Programming is an art, craft, and science that revolve around languages, techniques, coding styles, software architectures, bugs, and a lot more. With so much to know and so much to do in so many ways, programmer keeps dwelling into the world of bits and bytes and higher constructed types through learning attained from academic training, professional experience, and wisdom of the people of experience. This ranges from code-focused advice to culture, from algorithm usage to agile thinking, from implementation know-how to professionalism, from style to substance. Let’s have a look at some of the wisdom pearls shared by experts and collected through thorough research about things every programmer should know.
1. Apply Functional Programming Principles (Wisdom pearls by Edward Garson)
Mastery of the functional programming paradigm can greatly improve the quality of the code you write in other contexts. If you deeply understand and apply the functional paradigm, your designs will exhibit a much higher degree of referential transparency.
Referential transparency is a very desirable property: it implies that functions consistently yield the same results given the same input, irrespective of where and when they are invoked. A leading cause of defects in imperative code is attributable to mutable variables. Visibility semantics can help to mitigate these insidious defects, or at least to drastically narrow down their location, but their true culprit may in fact be the providence of designs that employ inordinate mutability.
2. Ask What Would the User Do? You Are Not the User (Wisdom pearls by Giles Colborne)
We all tend to assume that other people think like us. But they don’t. Psychologists call this false consensus bias. This bias explains why programmers have such a hard time putting themselves in the users’ position. Users don’t think like programmers. For a start, they spend much less time using computers. They don’t recognize the patterns and cues programmers use to work with through, and around an interface. You’ll also find that there’s a gap between what users say they want and what they actually do. That’s worrying, as the normal way of gathering user requirements is to ask them. It’s why the best way to capture requirements is to watch users. Spending an hour watching users is more informative than spending a day guessing what they want.
3. Automate Your Coding Standard (Wisdom pearls by Filip van Laenan)
Well-formatted code doesn’t earn you points with a customer that wants more functionality. Furthermore, following a coding standard can be quite a boring task if it isn’t automated. Just try to indent a messy class by hand to find out for yourself. There exists a wealth of tools that can be used to produce code quality reports and to document and maintain the coding standard, but that isn’t the whole solution. It should be automated and enforced where possible. Here are a few examples:
- Make sure code formatting is part of the build process, so that everybody runs it automatically every time they compile the code.

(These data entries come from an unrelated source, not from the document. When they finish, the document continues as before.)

/-- The commands: one constructor per row of the opcode table, in its order. What a row meets beside its operand comes paired with it:
the upsets that strike a step's work with the step's index, the error of an ACK's or NACK's header tally, the struck words of what a
command reads from SRAM, the places whose acceptance a leader has heard. -/
inductive Instr where
  | powerOn (hsPresent : Bool) (bmAddr : Fin 8) (cfgRecoverLow cfgLineHigh : Bool)
  | inputPowerLoss
  | inputOutOfRange (mv : BitVec 32)
  | railFault (aon : Bool)
  | referenceOscillatorFail
  | pickBoundary
  | pickLengthChange
  | hubPickLoRead (who : Who)
  | bar0MisalignedAccess (who : Who) (write : Bool)
  | registerWrite (who : Who) (off : BitVec 26) (v : Word)
  | bar4Read (who : Who) (off : BitVec 36) (n : Fin 4097)
  | bar4Write (who : Who) (off : BitVec 36) (data : Bytes)
  | unassignedOpcode (m : Fin 16)
  | mvmStep (ctx : Fin 256) (list : Fin 5) (idx : BitVec 18) (ups : List Upset)
  | mendStep (ctx : Fin 256) (list : Fin 5) (idx : BitVec 18) (ups : List Upset)
  | fullStep (ctx : Fin 256) (list : Fin 5) (idx : BitVec 18) (ups : List Upset)
  | attnStep (ctx : Fin 256) (list : Fin 5) (idx : BitVec 18) (ups : List Upset)
  | putStep (ctx : Fin 256) (list : Fin 5) (idx : BitVec 18) (ups : List Upset)
  | getStep (ctx : Fin 256) (list : Fin 5) (idx : BitVec 18 × List Upset)
  | addStep (ctx : Fin 256) (list : Fin 5) (idx : BitVec 18) (ups : List Upset)
  | knotStep (ctx : Fin 256) (list : Fin 5) (idx : BitVec 18)
  | recvStep (ctx : Fin 256) (list : Fin 5) (idx : BitVec 18)
  | calStep (ctx : Fin 256) (list : Fin 5) (idx : BitVec 18)
  | testStep (ctx : Fin 256) (list : Fin 5) (idx : BitVec 18) (seen : TestSeen)
  | batchStep (ctx : Fin 256) (list : Fin 5) (idx : BitVec 18 × List Upset)
  | sampleStep (ctx : Fin 256) (list : Fin 5) (idx : BitVec 18) (ups : List Upset)
  | emitStep (ctx : Fin 256) (list : Fin 5) (idx : BitVec 18 × List Upset)
  | stepEnd (ctx : Fin 256) (list : Fin 5) (idx : BitVec 18)
  | unfilledSlotKnotSet (ctx : Fin 256) (list : Fin 5) (idx : BitVec 18)
  | put (op : RemoteOp) (path : BitVec 16)
  | get (op : RemoteOp) (path : BitVec 16)
  | getData (op : RemoteOp) (path : BitVec 16)
  | add48 (op : RemoteOp) (path : BitVec 16)
  | knotSet (op : RemoteOp) (path : BitVec 16)
  | ack (ctx : Fin 256) (list : Fin 5) (idx : BitVec 18 × Word)
  | nack (ctx : Fin 256) (list : Fin 5) (idx : BitVec 18 × Word) (status : Fin 5)
  | contextEnable (who : Who)
  | contextDisable (who : Who)
  | maskingSet (who : Who) (on : Bool)
  | strictSet (who : Who) (strict : Bool) (mask : BitVec 16)
  | twillSet (who : Who) (on : Bool)
  | checkComplete (ctx : Fin 256) (grp : GroupView)
  | armingReady (ctx : Fin 256)
  | armingHoldTimeout (ctx : Fin 256)
  | ready (group : BitVec 64) (place : Fin 4096) (pick : BitVec 64)
  | launch (group : BitVec 64) (l : BitVec 64)
  | abort (group : BitVec 64)
  | launchReadyTimeout (ctx : Fin 256)
  | armedTimeout (ctx : Fin 256)
  | launchCalWindow (ctx : Fin 256)
  | launchPick (ctx : Fin 256)
  | stop (group : BitVec 64) (pick : BitVec 64)
  | stopIterationEnd (ctx : Fin 256)
  | planLoad (m : Fin 16) (image : Bytes)
  | planUnload (m : Fin 16)
  | planStatus (m : Fin 16)
  | planMap (m : Fin 16)
  | sequencerCalWindow (h : Fin 4096)
  | fullTrim (who : Who)
  | fullTrimDone (h : Fin 4096)
  | harnessReqActive (who : Who)
  | harnessReqRetention (who : Who)
  | harnessReqOff (who : Who)
  | harnessTransitionDone (h : Fin 4096)
  | harnessReturnResume (h : Fin 4096)
  | harnessReset (who : Who)
  | scrubRowCompare (g : Fin 262144) (row : Fin 512) (ups : List Upset)
  | scrubRewrite (g : Fin 262144) (row : Fin 512)
  | scrubPassComplete (g : Fin 262144)
  | scrubLate (g : Fin 262144)
  | targetedScrub (g : Fin 262144) (dent : Fin 8) (ups : List Upset)
  | thermalUpdate
  | throttleGraceEnd
  | throttleEval
  | sensorConversion (n : Fin 944) (reading : BitVec 11)
  | tripRestart
  | monPeriodEnd (raw : List (BitVec 24 × Bool))
  | monAccLoRead (who : Who)
  | monClear (who : Who)
  | monSourceSet (who : Who) (src : Fin 4)
  | monCal (who : Who)
  | monPeriodSet (who : Who) (p : Fin 4)
  | monCalRestore (who : Who) (gain : Bool) (v : Word)
  | thmPeakClear (who : Who) (n : Fin 5)
  | pwrStateSet (m : Fin 16)
  | powerStateReached
  | budgetRefill
  | sqTailDoorbell (who : Who) (r : Fin 8192) (v : Word)
  | cqHeadDoorbell (who : Who) (r : Fin 8192) (v : Word)
  | generate (r : Fin 8192) (entry : Bytes) (prompt : List Word)
  | prefill (r : Fin 8192) (entry : Bytes) (prompt : List Word)
  | cancel (r : Fin 8192) (entry : Bytes)
  | hostReadFail (what : HostRead)
  | ringSetup (m : Fin 16)
  | ringTeardown (m : Fin 16)
  | streamOpen (m : Fin 16)
  | streamClose (m : Fin 16)
  | streamReset (m : Fin 16)
  | reqCancel (m : Fin 16)
  | roleSet (m : Fin 16)
  | kvMap (m : Fin 16)
  | kvUnmap (m : Fin 16)
  | ctxOpen (m : Fin 16) (recipe : Bytes)
  | ctxClose (m : Fin 16)
  | wgtKey (m : Fin 16) (record : Bytes)
  | wgtLoadSealed (m : Fin 16) (chunks : List Chunk)
  | wgtLoadOpen (m : Fin 16) (data : OpenData)
  | loadTierResume (ctx : Fin 256)
  | loadTierTimeout (ctx : Fin 256)
  | wgtCommit (m : Fin 16)
  | wgtStageOpen (m : Fin 16) (recipe : Bytes)
  | wgtStagePlan (m : Fin 16) (image : Bytes)
  | wgtSwitch (m : Fin 16) (grp : GroupView)
  | wgtStageDrop (m : Fin 16)
  | wgtRestore (m : Fin 16) (chunks : List Chunk) (data : OpenData × List (Fin 262144 × BitVec 64))
  | switchDrained (ctx : Fin 256)
  | drainLimit (ctx : Fin 256)
  | weightFlip (ctx : Fin 256)
  | drained (group : BitVec 64) (place : Fin 4096) (switchId : BitVec 64)
  | flip (group : BitVec 64) (f : BitVec 64) (switchLow : Word)
  | switchAcceptTimeout (ctx : Fin 256 × List (Fin 4096))
  | sealedHarnessRelease (h : Fin 4096)
  | spareCountSet (who : Who) (n : Fin 16)
  | hbmPatrol (block : BitVec 36) (units : List (Fin 64)) (bits : List (BitVec 512))
  | healthEventWrite
  | poweredSecond
  | healthDumapRead (m : Fin 16)
  | healthEventRead (m : Fin 16)
  | healthUnitRestore (m : Fin 16)
  | healthPackLoad (m : Fin 16) (object : Bytes)
  | healthPackUnload (m : Fin 16)
  | healthCaptureRead (m : Fin 16)
  | overrun (ctx : Fin 256) (list : Fin 5) (idx : BitVec 18)
  | starved (ctx : Fin 256) (list : Fin 5) (idx : BitVec 18)
  | memoryTimeout (channel : Fin 768)
  | tierTimeout (tier : Fin 32)
  | sequencerFault (loom : Fin 4)
  | hubWatchdog (function : Fin 8)
  | weaverHeartbeat
  | mailboxTimeout (m : Fin 16)
  | sramUncorrectable
  | lockStepMismatch
  | drainComplete (kind : Fin 12) (idx : BitVec 12)
  | dumpComplete (kind : Fin 12) (idx : BitVec 12) (absent : List Nat)
  | resetRelease (kind : Fin 12) (idx : BitVec 12)
  | restoreComplete (kind : Fin 12) (idx : BitVec 12)
  | restoreTimeout (kind : Fin 12) (idx : BitVec 12)
  | dumpRead (m : Fin 16 × List (BitVec 64))
  | dumpRelease (m : Fin 16)
  | errlogRead (m : Fin 16 × List (Nat × BitVec 64))
  | domainReset (m : Fin 16)
  | domainRetire (m : Fin 16)
  | moduleReturn (m : Fin 16)
  | twinPair (m : Fin 16) (bitmap : Bytes) (peer : PeerView)
  | twinDetach (m : Fin 16)
  | gstop (group : BitVec 64) (origin : Fin 4096) (cause : Fin 17) (pick : BitVec 64)
  | fault (notice : FaultNotice)
  | stormWindowClose
  | shadowRecordSend (stream : BitVec 16)
  | shadowRecord (rec : ShadowRec)
  | heartbeatSend
  | heartbeat (port : Fin 36)
  | peerLost
  | depart (port : Fin 36)
  | detach (port : Fin 36)
  | handover (port : Fin 36) (ctx : Fin 256) (h : BitVec 64)
  | hsResetRelease
  | hsThrottleEval (mw : Nat)
  | hsShutdown (cause : HsCause)
  | hsThermAssert
  | page (v : Byte)
  | voutCommand (v : BitVec 16)
  | readVout
  | readIout (raw : BitVec 16)
  | readPout (raw : BitVec 16)
  | statusWord
  | clearFaults
  | ucieLinkDown (link : Fin 8)
  | mbxClaim (who : Who) (m : Fin 16)
  | mbxRelease (who : Who) (m : Fin 16)
  | xeastFlit (port : Fin 36) (flit : Flit)
  | replayTimeout (port : Fin 36)
  | xlRetrain (who : Option Who) (port : Fin 36)
  | retrainComplete (port : Fin 36)
  | linkFailure (port : Fin 36) (cause : LinkCause)
  | portEnableSet (who : Who) (on : Bool)
  | portEqualised (port : Fin 36)
  | ident (port : Fin 36) (id : BitVec 64) (peerPort : Fin 64) (profile : BitVec 16) (fwForm : BitVec 64)
  | planId (port : Fin 36) (group : BitVec 64) (origin : Fin 4096) (leader : BitVec 64) (aligned : Bool)
  | syncSend (port : Fin 36)
  | syncReceive (port : Fin 36) (st : SyncStamps)
  | holdoverExpire
  | timeRoleSet (who : Who) (role : Fin 4) (upstream : Fin 64)
  | timeAlign (m : Fin 16)
  | timeQuery (port : Fin 36)
  | timeReply (port : Fin 36) (lead : BitVec 64) (busy : Bool)
  | timeAlignTimeout
  | timeStep (port : Fin 36) (at_ v : BitVec 64)
  | timeStepApply
  | picklenReq (port : Fin 36) (len : Fin 128)
  | picklen (port : Fin 36) (e : BitVec 64) (len : Fin 128) (byThermal byPower byScreen : Bool)
  | bmReset
  | i3cOffsetWrite (off : Word)
  | i3cRegisterAccess (write : Option Word)
  | i3cDynamicAddress (addr : BitVec 7)
  | romVerifyDone (pufOk : Bool)
  | bootStageDone (bist0 bist1 bist2 bist3 : BistOutcome)
  | bootPhaseLate
  | keyDerivationDone (keysMatch : Bool)
  | fwLoad (m : Fin 16) (object : Bytes)
  | adorakuStarted
  | certRead (m : Fin 16)
  | attest (m : Fin 16) (nonce bitmap : Bytes)
  | flashUpdate (m : Fin 16) (object : Bytes)
  | debugChallenge (m : Fin 16)
  | debugUnlock (m : Fin 16) (object : Bytes)
  | dbgScan (m : Fin 16) (data : Bytes)
  | dbgCore (m : Fin 16) (data : Bytes)
  | bistRun (m : Fin 16) (outcome : BistOutcome)
  | secRcvDataWrite (v : Word)
  | secRcvVerify
  | obsBusyLoRead (who : Who)
  | pmcRunSet (who : Who) (on : Bool)
  | pmcCntWrite (who : Who) (hi : Bool) (v : Word)
  | pmcCntLoRead (who : Who)
  | pmcTagSeedWrite (who : Who) (v : Word)
  | tagArm (who : Who) (v : Word)
  | tagRecordWrite
  | traceArm (who : Who) (v : Word)
  | traceStop (who : Who)
  | traceSample
  | obsDump (m : Fin 16)
  | monDump (m : Fin 16)
  | bmResetRelease
  | railsBackInRegulation
  | inputBackInRange
  | ucieLinkTrained (link : Fin 8) (half : Bool)
  | hsThermDeassert
deriving DecidableEq, Repr

end Sys2Proof
end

- Use static code analysis tools to scan the code for unwanted anti-patterns. If any are found, break the build.
- Learn to configure those tools so that you can scan for your own, project-specific anti-patterns.
- Do not only measure test coverage but automatically check the results, too. Again, break the build if test coverage is too low.
4. Beauty is in Simplicity (Wisdom pearls by Jorn Olmheim)
Beautiful code is simple code. Each individual part is kept simple with simple responsibilities and simple relationships with the other parts of the system. This is the way we can keep our systems maintainable over time, with clean, simple, testable code, ensuring a high speed of development throughout the lifetime of the system.
5. Choose Your Tools With Care (Wisdom pearls by Giovanni Asproni)
Choosing the right mix of tools for your application can be a tricky business requiring some thought. In fact, when making a choice, you should keep in mind a few things:
- Different tools have different lifecycles, and upgrading one of them may become an extremely difficult and time-consuming task since the new functionality, design changes, or even bug fixes may cause incompatibilities with the other tools. The greater the number of tools, the worse the problem can become.
- Some tools require quite a bit of configuration, often by means of one or more XML files, which can grow out of control very quickly. The application may end up looking as if it was all written in XML plus a few odd lines of code in some programming language. The configurational complexity will make the application difficult to maintain and extend.
- Vendor lock-in occurs when code that depends heavily on specific vendor products ends up being constrained by them on several counts: maintainability, performances, ability to evolve, price, etc.
- If you plan to use free software, you may discover that it’s not so free after all. You may need to buy commercial support, which is not necessarily going to be cheap.
- Licensing terms matter, even for free software. Software developed with it must be distributed along with its source code.
The best strategy to mitigate these problems is to start small by using only the tools that are absolutely necessary. The initial focus should be on removing the need to engage in low-level infrastructure programming (and problems), e.g., by using some middleware instead of using raw sockets for distributed applications. And then add more if needed. You can also isolate the external tools from business domain objects by means of interfaces and layering so that you can change the tool if you have to with a minimal amount of pain. A positive side effect of this approach is that it generally ends up with a smaller application that uses fewer external tools than originally forecast.